Just for a bit of context, most of the connections I see while analyzing traffic are HTTP. While those are many, they are also very short-lived. Most of these connections are initiated and then closed instantly, and then they time out after 4 minutes by default.

Through most of the run, and due to the random nature of F(), masks tend to be allocated uniformly across the pool4 domain and collision (which causes the algorithm to iterate) is therefore unlikely. The algorithm rarely needs to iterate more than very few times.

As pool4 reaches exhaustion, the number of collision rapidly increases until it reaches pool4’s size. From this point onwards, no masks can be allocated but the algorithm keeps doing full traversals.

With this in mind, an attacker might try to overwhelm Jool by flooding traffic specifically designed to yield a large number of BIB entries.

The Max Iterations column is an artificial limit to the amount of times Jool will iterate before deeming the transport address infeasible to compute. This will effectively prevent the graph from spiking, at the cost of being unable to compute some BIB entries when pool4 is about to be exhausted. This is deemed an acceptable tradeoff because BIB entries cannot be created when pool4 is completely exhausted anyway, so at this level of traffic some connections are expected to be dropped in the first place.

The following graph is a result of the same experiment as the previous one, except the iteration limit has been capped at 4096: (Notice the scale of the Y axis)

Fig.7 - Capped algorighm 3 performance degradation

Max Iterations does not prevent an attacker from exhausting pool4; it only prevents the NAT64 from hogging up the entire CPU when it’s being attacked or exhausted.

If the drawbacks of Max Iterations to not seem reasonable to you, another way to minimize the effects of the spike would be to keep pool4 very small.

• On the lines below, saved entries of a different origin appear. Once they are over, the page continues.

/-- A conditional branch: to pc + 4 × the signed offset when the condition holds, else to pc + 4. -/
def BranchesOn (i : Reg → Reg → BitVec 12 → Stall → Instr) (cond : Word → Word → Prop) : Prop :=
  ∀ (s : State) (rs1 rs2 : Reg) (off : BitVec 12) (stl : Stall),
    s.me.hazard { reads := [useX rs1, useX rs2] } = none →
      (cond (s.me.rx rs1.toNat) (s.me.rx rs2.toNat) →
        exec (i rs1 rs2 off stl) s =
          .next (s.setMe { s.me.goto stl (BitVec.ofInt 64 (s.me.pc.toNat + 4 * off.toInt)) with branch := some s.me.pc })) ∧
      (¬ cond (s.me.rx rs1.toNat) (s.me.rx rs2.toNat) →
        exec (i rs1 rs2 off stl) s = .next (s.setMe (s.me.goto stl (BitVec.ofInt 64 (s.me.pc.toNat + 4)))))

/-- A word of the R format, from its fields (R69). -/
def wordR (f7 : BitVec 7) (rs2 rs1 : BitVec 5) (f3 : BitVec 3) (rd maj : BitVec 5) (stl : Stall) : BitVec 32 :=
  f7 ++ rs2 ++ rs1 ++ f3 ++ rd ++ maj ++ stl

/-- A word of the I format, from its fields (R69). -/
def wordI (imm : BitVec 12) (rs1 : BitVec 5) (f3 : BitVec 3) (rd maj : BitVec 5) (stl : Stall) : BitVec 32 :=
  imm ++ rs1 ++ f3 ++ rd ++ maj ++ stl

/-- A major and a function code of the R format stand for an instruction of three registers. -/
def CodesR (maj : BitVec 5) (f7 : BitVec 7) (f3 : BitVec 3) (i : Reg → Reg → Reg → Stall → Instr) : Prop :=
  ∀ rd rs1 rs2 stl, decode (wordR f7 rs2 rs1 f3 rd maj stl) = some (i rd rs1 rs2 stl)

/-- A major and a function code of the I format stand for an instruction with a 12-bit immediate. -/
def CodesI (maj : BitVec 5) (f3 : BitVec 3) (i : Reg → Reg → BitVec 12 → Stall → Instr) : Prop :=
  ∀ rd rs1 imm stl, decode (wordI imm rs1 f3 rd maj stl) = some (i rd rs1 imm stl)

/-- A major, a function code and an immediate of the I format stand for an instruction of two registers. -/
def CodesU (maj : BitVec 5) (f3 : BitVec 3) (imm : BitVec 12) (i : Reg → Reg → Stall → Instr) : Prop :=
  ∀ rd rs1 stl, decode (wordI imm rs1 f3 rd maj stl) = some (i rd rs1 stl)

/-- The register that an instruction of majors OPIMM, OP, OPIMM32, OP32, LUI, AUIPC, JAL or JALR writes. -/
def resultReg : Instr → Option Reg
  | .add rd _ _ _ | .sub rd _ _ _ | .and rd _ _ _ | .or rd _ _ _ | .xor rd _ _ _ | .slt rd _ _ _ | .sltu rd _ _ _
  | .sll rd _ _ _ | .srl rd _ _ _ | .sra rd _ _ _ | .ror rd _ _ _ | .min rd _ _ _ | .max rd _ _ _ | .minu rd _ _ _
  | .maxu rd _ _ _ | .addS rd _ _ _ | .subS rd _ _ _ | .adduS rd _ _ _ | .subuS rd _ _ _ | .mul rd _ _ _
  | .mulh rd _ _ _ | .mulhu rd _ _ _ | .mulhsu rd _ _ _ | .div rd _ _ _ | .divu rd _ _ _ | .rem rd _ _ _
  | .remu rd _ _ _ | .addw rd _ _ _ | .subw rd _ _ _ | .sllw rd _ _ _ | .srlw rd _ _ _ | .sraw rd _ _ _
  | .addwS rd _ _ _ | .subwS rd _ _ _ | .mulw rd _ _ _ | .divw rd _ _ _ | .divuw rd _ _ _ | .remw rd _ _ _
  | .remuw rd _ _ _
  | .addi rd _ _ _ | .andi rd _ _ _ | .ori rd _ _ _ | .xori rd _ _ _ | .slti rd _ _ _ | .sltiu rd _ _ _
  | .slli rd _ _ _ | .srli rd _ _ _ | .srai rd _ _ _ | .rori rd _ _ _ | .addiw rd _ _ _ | .slliw rd _ _ _
  | .srliw rd _ _ _ | .sraiw rd _ _ _
  | .clz rd _ _ | .ctz rd _ _ | .popc rd _ _ | .clzw rd _ _ | .ctzw rd _ _ | .popcw rd _ _ | .lui rd _ _
  | .auipc rd _ _ | .jal rd _ _
  | .jalr rd _ _ _ => some rd
  | _ => none

/-- The conditional branches. -/
def isBranch : Instr → Bool
  | .beq .. | .bne .. | .blt .. | .bge .. | .bltu .. | .bgeu .. => true
  | _ => false

/-- The register that a scalar load writes. -/
def loadReg : Instr → Option Reg
  | .lb rd _ _ _ _ | .lh rd _ _ _ _ | .lw rd _ _ _ _ | .ld rd _ _ _ _
  | .lbu rd _ _ _ _ | .lhu rd _ _ _ _ | .lwu rd _ _ _ _ => some rd
  | _ => none
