/-- R165, R168, R170: reading a bound register takes the vector at the cursor and advances it by one, an exhausted stream
consumes nothing; writing a register bound to a write stream in the core's own scratchpad stores the enabled bytes at the
cursor's address, and no other byte, and advances it.
R172, R113: the reads that a read stream has issued are made before what the context writes next: every read stream then holds
the vectors that it held and, in the core's own scratchpad, those of the eight from its cursor that it can read; nothing else
changes but the tokens and the TLBs. (Log 6: reads not yet made are made at the first write, fence or release that follows.)
R167, R171, R172: SBIND samples the descriptor and sets the cursor to the first vector; it traps on a bound register and
on an invalid descriptor (log 49); SCLOSE unbinds and leaves the last vector in the register (log 44); a prefetch step of a stream in the
core's own scratchpad brings the next vector it has not fetched. -/
def Obligations.Streams : Prop :=
  (((∀ (c : Ctx) (n : Nat) (w : VWord) (t : Stream), c.stream n = some t → t.isWrite = false →
      (t.exhausted = true → c.consume n w = c) ∧
      (t.exhausted = false → ∃ u, (c.consume n w).stream n = some u ∧ u.cursor = t.cursor + 1 ∧ u.last = w ∧
        (∀ j, j ≠ n → (c.consume n w).stream j = c.stream j) ∧ (∀ j, (c.consume n w).rv j = c.rv j ∧ (c.consume n w).rx j = c.rx j))) ∧
    ∀ (s : State) (n lat : Nat) (w en : VWord) (t : Stream), isSvc s.focus = false → s.me.stream n = some t → t.isWrite = true →
      t.mode = .own → (t.here.toNat % 2 ^ 17) % 64 = 0 → t.here.toNat % 2 ^ 17 + 64 ≤ s.padSize s.focus →
      (∀ b < 64, elem 8 en b = 0 ∨ elem 8 en b = 255) →
      let u := s.putVec n lat w en
      let base := t.here.toNat % 2 ^ 17
      (∃ v, u.me.stream n = some v ∧ v.cursor = t.cursor + 1 ∧ v.last = (t.last &&& ~~~en) ||| (w &&& en)) ∧
      (∀ b < 64, cell (u.core s.focus).pad (base + b) =
        if elem 8 en b = 255 then BitVec.ofNat 8 (elem 8 w b) else cell (s.core s.focus).pad (base + b)) ∧
      s.SamePadsBut u s.focus base 64 ∧ s.SameMem u) ∧
   (∀ s : State, let u := s.fetchWindows
      s.SameMem u ∧ s.SamePads u ∧ s.SameCtxsBut u s.focus s.active ∧ u.focus = s.focus ∧ u.active = s.active ∧
      u.me = { s.me with streams := u.me.streams } ∧
      ∀ n t, s.me.streams.find? n = some t → ∃ t', u.me.streams.find? n = some t' ∧
        t' = { t with fetched := t'.fetched, windowed := t'.windowed } ∧
        (∀ i w, t.fetched.find? i = some w → t'.fetched.find? i = some w) ∧ (t.isWrite = true → t' = t) ∧
        ∀ j < 8, isSvc s.focus = false → t.isWrite = false → t.mode = .own → t.fetched.find? (t.cursor + j) = none →
          (t.wrap = true ∨ t.cursor + j < t.count) →
          let off := (t.addr (t.cursor + j)).toNat % 2 ^ 17
          off % 64 = 0 → off + 64 ≤ s.padSize s.focus → poisonedAt s.myCore.padPoison off 64 = false →
            t'.fetched.find? (t.cursor + j) = some (BitVec.ofNat 512 (s.padRead s.focus off 64)))) ∧
  ((∀ (s : State) (n : BitVec 3) (stl : Stall), isSvc s.focus = false →
     let k := n.toNat
     let d : Stream := { w0 := s.me.sdesc.get (4 * k) 0, w1 := s.me.sdesc.get (4 * k + 1) 0,
                         w2 := s.me.sdesc.get (4 * k + 2) 0, w3 := s.me.sdesc.get (4 * k + 3) 0 }
     (∀ t, s.me.stream (24 + k) = some t →
       exec (.sbind n stl) s = .next (s.trap 7 (BitVec.ofNat 64 (2 ^ 61 + k * 2 ^ 56)))) ∧
     (s.me.stream (24 + k) = none → s.streamValid d = false →
       exec (.sbind n stl) s = .next (s.trap 7 (BitVec.ofNat 64 (k * 2 ^ 56)))) ∧
     (s.me.stream (24 + k) = none → s.streamValid d = true → ∃ t : State, exec (.sbind n stl) s = .next t ∧ s.OnlyMe t ∧
       t.me.stream (24 + k) = some d ∧ (∀ j, j ≠ 24 + k → t.me.stream j = s.me.stream j) ∧ t.me.pc = s.me.pc + 4) ∧
     (∀ t, s.me.stream (24 + k) = some t → ∃ u : State, exec (.sclose n stl) s = .next u ∧ s.OnlyMe u ∧
       u.me.stream (24 + k) = none ∧ u.me.rv (24 + k) = t.last ∧ u.me.pc = s.me.pc + 4) ∧
     (s.me.stream (24 + k) = none → exec (.sclose n stl) s = .next (s.done stl id))) ∧
   ∀ (s : State) (r : List Event) (k c n : Nat) (t : Stream), s.agenda = .streamPrefetch k c n :: r → isSvc k = false →
     (s.ctx k c).streams.find? n = some t → t.isWrite = false → t.fetched = [] → t.exhausted = false →
     s.isFrozen k (s.ctx k c) = false → t.mode = .own → t.here.toNat % 2 ^ 17 % 64 = 0 →
     t.here.toNat % 2 ^ 17 + 64 ≤ s.padSize k → poisonedAt (s.core k).padPoison (t.here.toNat % 2 ^ 17) 64 = false →
       let u : Stream := { t with fetched := [(t.cursor, BitVec.ofNat 512 (s.padRead k (t.here.toNat % 2 ^ 17) 64))] }
       exec .streamPrefetch s = .next (s.pop.updCtx k c fun x => { x with streams := x.streams.set n u }))

/-! ### Generator windows -/

/-- R289 to R298: a read of a generator window gives the bytes of the elements that the descriptor's words make, and none where
R293 calls the descriptor invalid; the rounding generator's draws; a write of a descriptor word (R290, R299). The values of
`cosTable` are stated in AnalyticValues. That such a write drops the prefetched vectors of every window, whichever descriptor they used,
and keeps the others, is log 11. -/
def Obligations.GeneratorWindows : Prop :=
  (∀ (s : State) (k d va n : Nat) (gens : SMap Word), d < 8 →
    let w (j : Fin 4) : Word := gens.get (4 * d + j) 0
    let pitch := (w 1).toNat % 2 ^ 32
    let size := genSize (w 0)
    let o (i : Nat) : Nat := (((va : Int) + i - (w 0).toNat % 2 ^ 48) % 2 ^ 48).toNat
    let freq (i : Nat) : Nat := s.padRead k ((w 2).toNat % 2 ^ 32 + 4 * i) 4
    (¬ GenValid w (s.padSize k) → s.genRead k gens d va n = none) ∧
    (GenValid w (s.padSize k) → ∃ v, s.genRead k gens d va n = some v ∧ v < 256 ^ n ∧
      ∀ i < n, ∃ el, GenElemIs (BitVec.ofNat 32 d) w freq (o i / pitch) (o i % pitch / size) el ∧
        v / 256 ^ i % 256 = el / 256 ^ (o i % size) % 256)) ∧
  (∀ (c : Ctx) (i : Nat),
    let D := ((c.gens.get 31 0).toNat + i) % 2 ^ 64
    let x := (philoxBlock (c.gens.get 30 0) (BitVec.ofNat 64 (D / 8)) 7 1 (Fin.ofNat 4 (D / 2 % 4))).toNat
    c.draw i = if D % 2 = 0 then x % 2 ^ 16 else x / 2 ^ 16) ∧
  (∀ (c : Ctx) (n : Nat), c.drew n = { c with gens := (c.drew n).gens } ∧
    ∀ j, (c.drew n).gens.get j 0 = if j = 31 then c.gens.get 31 0 + BitVec.ofNat 64 n else c.gens.get j 0) ∧
  ∀ (c : Ctx) (i : Nat) (v : Word), let y := c.setGen i v
    y = { c with gens := y.gens, genEpoch := c.genEpoch + 1, streams := y.streams } ∧
    (∀ j, y.gens.get j 0 = if j = i then (if i % 4 = 0 then v &&& 0xFF00FFFFFFFFFFFF else v) else c.gens.get j 0) ∧
    (∀ m, c.streams.find? m = none → y.streams.find? m = none) ∧
    ∀ m t, c.streams.find? m = some t → ∃ t', y.streams.find? m = some t' ∧
      t' = { t with fetched := t'.fetched, windowed := [] } ∧
      ∀ j, t'.fetched.find? j = if j ∈ t.windowed then none else t.fetched.find? j

/-! ### Events -/

/-- R175: a packet carries its fields where the table puts them, and a CRC that R175's check accepts.
R183 to R186, R190 to R192, R342: the arrival of a packet of this package, oldest of its path, at its core: a disabled channel
discards and logs it; else it merges into the youngest entry of its channel and index, or makes the youngest entry, or,
without room, is held, and behind a held one every later packet is (log 53: whatever its source or channel); the first held one is tried
again. One for another package
leaves, and is on its way until it is accepted there. (An entry may make a saved coach Ready: `noteReady` writes only those
bits of the save areas.) -/
def Obligations.PacketsAndArrival : Prop :=
  (∀ ctx < 8, ∀ seq < 256, ∀ srcKey < 8192, ∀ srcPkg < 128, ∀ delta < 256, ∀ index < 65536, ∀ ch < 64, ∀ dstKey < 8192,
     ∀ dstPkg < 128, ∀ mcast : Bool,
       let p := mkFlit ctx mcast seq srcKey srcPkg delta index ch dstKey dstPkg
       let f (lo n : Nat) := p.toNat / 2 ^ lo % 2 ^ n
       f 79 3 = ctx ∧ f 78 1 = mcast.toNat ∧ f 70 8 = seq ∧ f 62 8 = srcKey % 256 ∧ f 57 5 = srcKey / 256 ∧ f 50 7 = srcPkg ∧
       f 42 8 = delta ∧ f 26 16 = index ∧ f 20 6 = ch ∧ f 12 8 = dstKey % 256 ∧ f 7 5 = dstKey / 256 ∧ f 0 7 = dstPkg ∧
       f 82 30 = 0 ∧ flitOk p = true) ∧
  (∀ (s : State) (r : List Event) (k : Nat) (p : BitVec 128), s.agenda = .eventArrival k p :: r →
     let f (lo n : Nat) := p.toNat / 2 ^ lo % 2 ^ n
     let src := 256 * f 57 5 + f 62 8
     let u := s.pop.updCore src fun co => { co with outFlits := co.outFlits.erase p }
     let path (q : BitVec 128) := q.toNat % 2 ^ 20 = p.toNat % 2 ^ 20 ∧ q.toNat / 2 ^ 50 % 2 ^ 20 = p.toNat / 2 ^ 50 % 2 ^ 20
     let oldest (l : List (BitVec 128)) : Prop := ∃ a b, l = a ++ p :: b ∧ ∀ q ∈ a, ¬ path q
     (f 0 7 ≠ s.pkg → oldest s.flitsOut → exec .eventArrival s = .next { s.pop with flitsOut := s.flitsOut.erase p }) ∧
     (f 50 7 = s.pkg → oldest (s.core src).outFlits → f 0 7 ≠ s.pkg → (∀ q ∈ s.flitsOut, ¬ path q) →
       exec .eventArrival s = .next { u with flitsOut := s.flitsOut ++ [p] }) ∧
     (f 0 7 = s.pkg → k = 256 * f 7 5 + f 12 8 → s.hasCompute k = true →
       let ch := f 20 6
       let index := f 26 16
       let d := sgn 8 (f 42 8)
       let from' := f 50 7 * 2 ^ 16 + f 57 5 * 2 ^ 11 + f 62 8 * 8
       let w := (s.core k).chtab.get ch 0
       let q := (s.core k).queue
       let mine := q.countP fun e => e.channel.toNat == ch
       let merges (a b : List Entry) (e : Entry) := q = a ++ e :: b ∧ e.channel.toNat = ch ∧ e.index.toNat = index ∧
         (∀ x ∈ b, x.channel.toNat = ch → x.index.toNat ≠ index ∧ ¬ x.srcs.contains from') ∧
         -32768 ≤ e.sum.toInt + d ∧ e.sum.toInt + d ≤ 32767 ∧ e.count < 255
       let full := (∀ (a b : List Entry) (e : Entry), ¬ merges a b e) ∧ 4 * (w.toNat / 2 ^ 51 % 2 ^ 7) ≤ mine
       let put (v : State) (l : List Entry) : State :=
         (v.updCore k fun co => { co with queue := l, gated := false }).noteReady (clusterOf k)
       let takes (v : State) (go : State → Prop) : Prop :=
         (w.getLsbD 63 = false → go (v.logCore k 3 0 (BitVec.ofNat 64 from') (BitVec.ofNat 64 (ch * 2 ^ 16 + index)))) ∧
         (w.getLsbD 63 = true →
           (∀ (a b : List Entry) (e : Entry), merges a b e → ∃ e' : Entry, go (put v (a ++ e' :: b)) ∧
             e'.sum.toInt = e.sum.toInt + d ∧ e'.count = e.count + 1 ∧ e'.index = e.index ∧ e'.channel = e.channel ∧
             e'.seq = e.seq ∧ e'.src = e.src ∧ e'.perr = e.perr) ∧
           ((∀ (a b : List Entry) (e : Entry), ¬ merges a b e) → mine < 4 * (w.toNat / 2 ^ 51 % 2 ^ 7) →
             ∃ e' : Entry, go (put v (q ++ [e'])) ∧ e'.sum.toInt = d ∧ e'.count = 1 ∧ e'.index.toNat = index ∧
               e'.channel.toNat = ch ∧ e'.seq.toNat = f 70 8 ∧ e'.src.toNat = from' ∧ e'.perr = false))
       let holds : Prop := exec .eventArrival s = .next (u.updCore k fun co => { co with heldFlits := co.heldFlits ++ [p] })
       (f 50 7 = s.pkg → oldest (s.core src).outFlits →
         ((s.core k).heldFlits = [] → takes u (fun t => exec .eventArrival s = .next t) ∧ (w.getLsbD 63 = true → full → holds)) ∧
         ((s.core k).heldFlits ≠ [] → (s.core k).heldFlits.head? ≠ some p → holds)) ∧
       ((s.core k).heldFlits.head? = some p →
         takes s.pop (fun t => exec .eventArrival s = .next
           (t.updCore k fun co => { co with heldFlits := co.heldFlits.drop 1 })) ∧
         (w.getLsbD 63 = true → full → exec .eventArrival s = .next s.pop))))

If your pool4 has 16 addresses, and almost 64k ports per address, then on the peak of the graph the local v4 address computation takes almost 16 times 64k iterations per new connection. If you only had, say, 1 address, that’d be 64k iterations. And so on. Of course, this solution is hardly viable if you need to serve a large amount of v6 clients.

The solution will be somewhat more viable if you throw Mark into the mix. The reason for this is that pool4 entries wearing different marks are basically members of different pools (implementation-wise), so if you have this pool4, for example:

Mark	Protocol	Max Iterations	Transport Addresses
0	TCP	1024 (auto)	192.0.2.1#(1-65535)
1	TCP	1024 (auto)	192.0.2.2#(1-65535)
2	TCP	1024 (auto)	192.0.2.3#(1-65535)
3	TCP	1024 (auto)	192.0.2.4#(1-65535)

Then the peak of the graph will be 65535 for any connection (as opposed to 4 times 65535). This would have the added benefit that, if one of your users is attacking you, he or she will only mess up their own pool4 and not affect everyone else.

Ironically, another solution would be to keep pool4 as big as possible. This is because, again, if your pool4 size is somewhat larger than your connection population, you will remain comfortably on the left side on the graph. I suppose that, if you fear an attack, you could always filter users that are opening abnormal numbers of connections.